Cooking classes are great - it really helps to learn from someone in person who can answer questions.

That said, with youtube, you can probably do pretty well without any actual classes.


----------



## Jungle (Feb 17, 2010)

Cooking and planning meals at home is a big part of being smart with money and is also good for your health. We all know people who eat way too much fast food and it's also a very, very expensive habit over time. 

I took cooking classes for school and basically prepare meals 5-6 days a week. We just get some good cook books and have a library. We also have a list of cheap and easy meals, but they are healthy. My wife is spoiled. (so she should be) The girls at work want to trade! lol


----------



## MoneyGal (Apr 24, 2009)

I do dinners, husband does lunches and breakfasts (lunch = leftovers from dinners, but he packs up and prepares)


----------



## brad (May 22, 2009)

Jungle said:


> Cooking and planning meals at home is a big part of being smart with money and is also good for your health. We all know people who eat way too much fast food and it's also a very, very expensive habit over time.


While I agree with this and we cook nearly all our meals (we go out to eat for 2-3 meals a month), in some places you can actually spend less by eating out than cooking at home, especially if you have a small household (one or two people). When my brother lived in California he kept no food in the house because he tends to overeat; he ate all his meals out, mostly salads, and actually spent less per year on food than he did once he started cooking for himself.
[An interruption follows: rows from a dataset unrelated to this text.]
-- ==== Sys2Proof/Laws/Events.lean ====
section
/-! SUPPORT. What an event, a notice, and a detection can change: said once. -/

namespace Sys2Proof.Machine

set_option Elab.async false

/-- All that sending events and notices can change: memory behind the same ports, the event sequence and drop counts of the halves, LOST and the
notices of the window, the events that wait for the clocks, and the packets sent. -/
structure EventFrame (s s' : State) : Prop where
  pending : s'.pending = s.pending
  now : s'.now = s.now
  failed : s'.mem.failed = s.mem.failed
  tiles : s'.tiles = s.tiles
  slots : s'.slots = s.slots
  images : s'.images = s.images
  bseqs : s'.bseqs = s.bseqs
  bwaits : s'.bwaits = s.bwaits
  taken : s'.taken = s.taken
  replies : s'.replies = s.replies
  halfA : s'.halfA = { s.halfA with eseq := s'.halfA.eseq, evDropped := s'.halfA.evDropped }
  halfB : s'.halfB = { s.halfB with eseq := s'.halfB.eseq, evDropped := s'.halfB.evDropped }
  turns : s'.turns = s.turns
  modes : s'.modes = s.modes
  tb0 : s'.tb0 = s.tb0
  tb1 : s'.tb1 = s.tb1
  clocks : s'.clocks = { s.clocks with evs := s'.clocks.evs }
  pins : s'.pins = s.pins
  power : s'.power = s.power
  cal : s'.cal = s.cal
  fuse : s'.fuse = s.fuse
  ports : s'.ports = s.ports
  hosts : s'.hosts = s.hosts
  win : s'.win = { s.win with lost := s'.win.lost, notices := s'.win.notices }
  group : s'.group = s.group
  errs : s'.errs = s.errs
  su : s'.su = s.su

theorem EventFrame.refl (s : State) : EventFrame s s := by constructor <;> rfl

theorem EventFrame.trans {a b c : State} (h : EventFrame a b) (k : EventFrame b c) : EventFrame a c where
  pending := k.pending.trans h.pending
  now := k.now.trans h.now
  failed := k.failed.trans h.failed
  tiles := k.tiles.trans h.tiles
  slots := k.slots.trans h.slots
  images := k.images.trans h.images
  bseqs := k.bseqs.trans h.bseqs
  bwaits := k.bwaits.trans h.bwaits
  taken := k.taken.trans h.taken
  replies := k.replies.trans h.replies
  halfA := by rw [k.halfA, h.halfA]
  halfB := by rw [k.halfB, h.halfB]
  turns := k.turns.trans h.turns
  modes := k.modes.trans h.modes
  tb0 := k.tb0.trans h.tb0
  tb1 := k.tb1.trans h.tb1
  clocks := by rw [k.clocks, h.clocks]
  pins := k.pins.trans h.pins
  power := k.power.trans h.power
  cal := k.cal.trans h.cal
  fuse := k.fuse.trans h.fuse
  ports := k.ports.trans h.ports
  hosts := k.hosts.trans h.hosts
  win := by rw [k.win, h.win]
  group := k.group.trans h.group
  errs := k.errs.trans h.errs
  su := k.su.trans h.su

theorem sendNotice_frame (s : State) (n : Notice) : EventFrame s (sendNotice s n) := by
  unfold sendNotice sendPacket; split <;> constructor <;> rfl

theorem publishNotice_frame (s : State) (k : NoticeKey) (l : W32) : EventFrame s (publishNotice s k l) := by
  unfold publishNotice
  split
  · exact sendNotice_frame ..
  · split
    · constructor <;> rfl
    · exact .trans (b := { s with win := { s.win with notices := s.win.notices ++ [{ key := k, last := l, pending := false }] } })
        (by constructor <;> rfl) (sendNotice_frame ..)

theorem winPut_frame (s : State) (off : Nat) (ws : List W64) : EventFrame s (winPut s off ws) := by
  constructor <;> rfl

theorem modHalf_events_frame (s : State) (h : Half) (f : HalfState → HalfState)
    (hf : ∀ x : HalfState, f x = { x with eseq := (f x).eseq, evDropped := (f x).evDropped }) : EventFrame s (modHalf s h f) := by
  cases h <;> constructor <;> first | rfl | exact hf _

theorem putSlotWords_frame (s : State) (off : Nat) (ws : List W64) (o : Nat) : EventFrame s (putSlotWords s off ws o) :=
  (winPut_frame s off (ws.take 7)).trans (winPut_frame _ _ _)

theorem writeEvent_frame (s : State) (h : Half) (e : Ev) : EventFrame s (writeEvent s h e) :=
  ((putSlotWords_frame s _ _ 1).trans (modHalf_events_frame _ h (fun x => { x with eseq := x.eseq + 1 }) fun _ => rfl)).trans
    (publishNotice_frame ..)

theorem dropEvent_frame (s : State) (h : Half) : EventFrame s (dropEvent s h) :=
  (modHalf_events_frame s h (fun x => { x with evDropped := x.evDropped + 1 }) fun _ => rfl).trans (by constructor <;> rfl)

theorem flushLost_frame (s : State) (h : Half) : EventFrame s (flushLost s h) := by
  unfold flushLost
  split
  · exact .refl s
  · exact (writeEvent_frame ..).trans (modHalf_events_frame _ h (fun x => { x with evDropped := 0 }) fun _ => rfl)

/-- R333, R404: an event changes nothing but what EventFrame names. -/
theorem sendEvent_frame (s : State) (e : Ev) : EventFrame s (sendEvent s e) := by
  unfold sendEvent
  split
  · exact .refl s
  · split
    · constructor <;> rfl
    · split
      · exact .refl s
      · simp only []
        split
        · exact (flushLost_frame ..).trans (writeEvent_frame ..)
        · exact (flushLost_frame ..).trans (dropEvent_frame ..)

theorem sendHalfEvent_frame (s : State) (h : Half) (c : BitVec 16) (x : W64) : EventFrame s (sendHalfEvent s h c x) := sendEvent_frame ..

theorem sendBlockEvent_frame (s : State) (c : BitVec 16) (x : W64) : EventFrame s (sendBlockEvent s c x) := sendEvent_frame ..

theorem sendSlotEvent_frame (s : State) (n : Nat) (c : BitVec 16) (x : W64) : EventFrame s (sendSlotEvent s n c x) := sendEvent_frame ..

/-- All that a detection can change: what an event can, the error log, whether tiles are stopped, and the start-up sequencer's stop with its
NMI. -/
structure DetectFrame (s s' : State) : Prop where
  pending : s'.pending = s.pending
  now : s'.now = s.now
  failed : s'.mem.failed = s.mem.failed
  tiles : s'.tiles = s.tiles ∨ s'.tiles = s.tiles.map fun p => (p.1, { p.2 with stopped := true })
  slots : s'.slots = s.slots
  images : s'.images = s.images
  bseqs : s'.bseqs = s.bseqs
  bwaits : s'.bwaits = s.bwaits
  taken : s'.taken = s.taken
  replies : s'.replies = s.replies
  halfA : s'.halfA = { s.halfA with eseq := s'.halfA.eseq, evDropped := s'.halfA.evDropped }
  halfB : s'.halfB = { s.halfB with eseq := s'.halfB.eseq, evDropped := s'.halfB.evDropped }
  turns : s'.turns = s.turns
  modes : s'.modes = s.modes
  tb0 : s'.tb0 = s.tb0
  tb1 : s'.tb1 = s.tb1
  clocks : s'.clocks = { s.clocks with evs := s'.clocks.evs }
  pins : s'.pins = s.pins
  power : s'.power = s.power
  cal : s'.cal = s.cal
  fuse : s'.fuse = s.fuse
  ports : s'.ports = s.ports
  hosts : s'.hosts = s.hosts
  win : s'.win = { s.win with lost := s'.win.lost, notices := s'.win.notices }
  group : s'.group = s.group
  su : s'.su = { s.su with phase := s'.su.phase, code := s'.su.code, elapsed := s'.su.elapsed, counting := s'.su.counting, own := s'.su.own
                           dropped := s'.su.dropped }

theorem EventFrame.detect {s s' : State} (h : EventFrame s s') : DetectFrame s s' :=
  { h with tiles := .inl h.tiles, su := by rw [h.su] }

theorem DetectFrame.trans {a b c : State} (h : DetectFrame a b) (k : DetectFrame b c) : DetectFrame a c where
  pending := k.pending.trans h.pending
  now := k.now.trans h.now
  failed := k.failed.trans h.failed
  tiles := by
    rcases h.tiles with p | p <;> rcases k.tiles with q | q <;> rw [q, p]
    · exact .inl rfl
    · exact .inr rfl
    · exact .inr rfl
    · right; simp only [List.map_map]; rfl
  slots := k.slots.trans h.slots
  images := k.images.trans h.images
  bseqs := k.bseqs.trans h.bseqs
  bwaits := k.bwaits.trans h.bwaits
  taken := k.taken.trans h.taken
  replies := k.replies.trans h.replies
  halfA := by rw [k.halfA, h.halfA]
  halfB := by rw [k.halfB, h.halfB]
  turns := k.turns.trans h.turns
  modes := k.modes.trans h.modes
  tb0 := k.tb0.trans h.tb0
  tb1 := k.tb1.trans h.tb1
  clocks := by rw [k.clocks, h.clocks]
  pins := k.pins.trans h.pins
  power := k.power.trans h.power
  cal := k.cal.trans h.cal
  fuse := k.fuse.trans h.fuse
  ports := k.ports.trans h.ports
  hosts := k.hosts.trans h.hosts
  win := by rw [k.win, h.win]
  group := k.group.trans h.group
  su := by rw [k.su, h.su]

theorem modEntry_frame (s : State) (l : W32) (f : ErrEntry → ErrEntry) : DetectFrame s (modEntry s l f) := by
  constructor <;> first | rfl | exact .inl rfl

theorem setStep_frame (s : State) (l : W32) (k : ErrStep) : DetectFrame s (setStep s l k) := modEntry_frame ..

theorem appendEntry_frame (s : State) (e : ErrEntry) : DetectFrame s (appendEntry s e) := by
  simp only [appendEntry]
  split <;> constructor <;> first | rfl | exact .inl rfl

theorem errorLogged_frame (s : State) (e : ErrEntry) : EventFrame s (errorLogged s e) := by
  simp only [errorLogged]; split
  · exact .refl s
  · exact sendEvent_frame ..

theorem ownFrame_frame (s : State) (f : Frame) : DetectFrame s (ownFrame s f) := by
  simp only [ownFrame]; split <;> constructor <;> first | rfl | exact .inl rfl

theorem raiseNmi_frame (s : State) (c : Nat) : DetectFrame s (raiseNmi s c) := by
  simp only [raiseNmi]
  exact .trans (b := { s with errs := { s.errs with nmi := s.errs.nmi ||| BitVec.ofNat 4 (2 ^ c) } })
    (by constructor <;> first | rfl | exact .inl rfl) (ownFrame_frame ..)

theorem stopElapsed_frame (s : State) : DetectFrame s (stopElapsed s) := by
  simp only [stopElapsed]; split <;> constructor <;> first | rfl | exact .inl rfl

theorem supersede_frame (s : State) (p : ErrEntry → Bool) : DetectFrame s (supersede s p) := by
  simp only [supersede]
  generalize s.errs.log.filter _ = l
  induction l generalizing s with
  | nil => exact (EventFrame.refl s).detect
  | cons e l ih => exact (setStep_frame ..).trans (ih _)

theorem stopped_frame (b c : State) (h : DetectFrame b c) : DetectFrame b { c with
    tiles := c.tiles.map fun p => (p.1, { p.2 with stopped := true })
    errs := { c.errs with handling := none }
    su := { c.su with phase := .stopped, code := 0x20 } } :=
  h.trans (by constructor <;> first | rfl | exact .inr rfl)

theorem blockStop_frame (s : State) (d : Detect) : DetectFrame s (blockStop s d) := by
  unfold blockStop
  split
  · exact (EventFrame.refl s).detect
  · simp only []
    refine .trans ?_ (raiseNmi_frame ..)
    cases s.errs.handling with
    | none => exact stopped_frame _ _ ((appendEntry_frame ..).trans (stopElapsed_frame ..))
    | some l => exact stopped_frame _ _ (((modEntry_frame ..).trans (appendEntry_frame ..)).trans (stopElapsed_frame ..))

/-- R407, R417 to R420, R427: a detection changes nothing but what DetectFrame names. -/
theorem detect_frame (s : State) (d : Detect) : DetectFrame s (detect s d) := by
  unfold detect
  split
  · exact (EventFrame.refl s).detect
  · split
    · exact blockStop_frame ..
    · split
      · exact modEntry_frame ..
      · split
        · exact blockStop_frame ..
        · split
          · exact appendEntry_frame ..
          · split
            · exact blockStop_frame ..
            · simp only []
              exact ((appendEntry_frame ..).trans (supersede_frame ..)).trans (errorLogged_frame ..).detect

end Sys2Proof.Machine
end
The main reason was that when he cooked for himself a lot of ingredients went to waste (for example in most grocery stores you can't buy sticks of celery individually, you buy a whole stalk, which then sits in your fridge and eventually goes bad if you don't use it up quickly enough; herbs in particular get expensive this way because you generally have to buy more than you need and if you're not good at planning meals to use them up, they go bad). He ate at Whole Foods or takeout places so didn't have to tip servers, brought his own water to drink. He tracked his expenses and spent nearly twice as much on food annually once he started cooking his own meals.


----------



## Jungle (Feb 17, 2010)

Yes cooking for one is actually hard. Because you cook meals and recipes and are kinda meant for 2-4 people.. you find having left overs for 5 days and food goes crappy, like you said, ingredients that are way too much get thrown out. Before I was married, this was the case it was much better cooking for 2 or family.


----------



## marina628 (Dec 14, 2010)

My daughter lives alone so she eats a mixture of Dad's freezer foods and take out , rarely cooks herself.She is vegetarian and seems quite content with throwing on a stir fry or getting sushi.


----------



## avrex (Nov 14, 2010)

'food in mustache' thread. :sour:


----------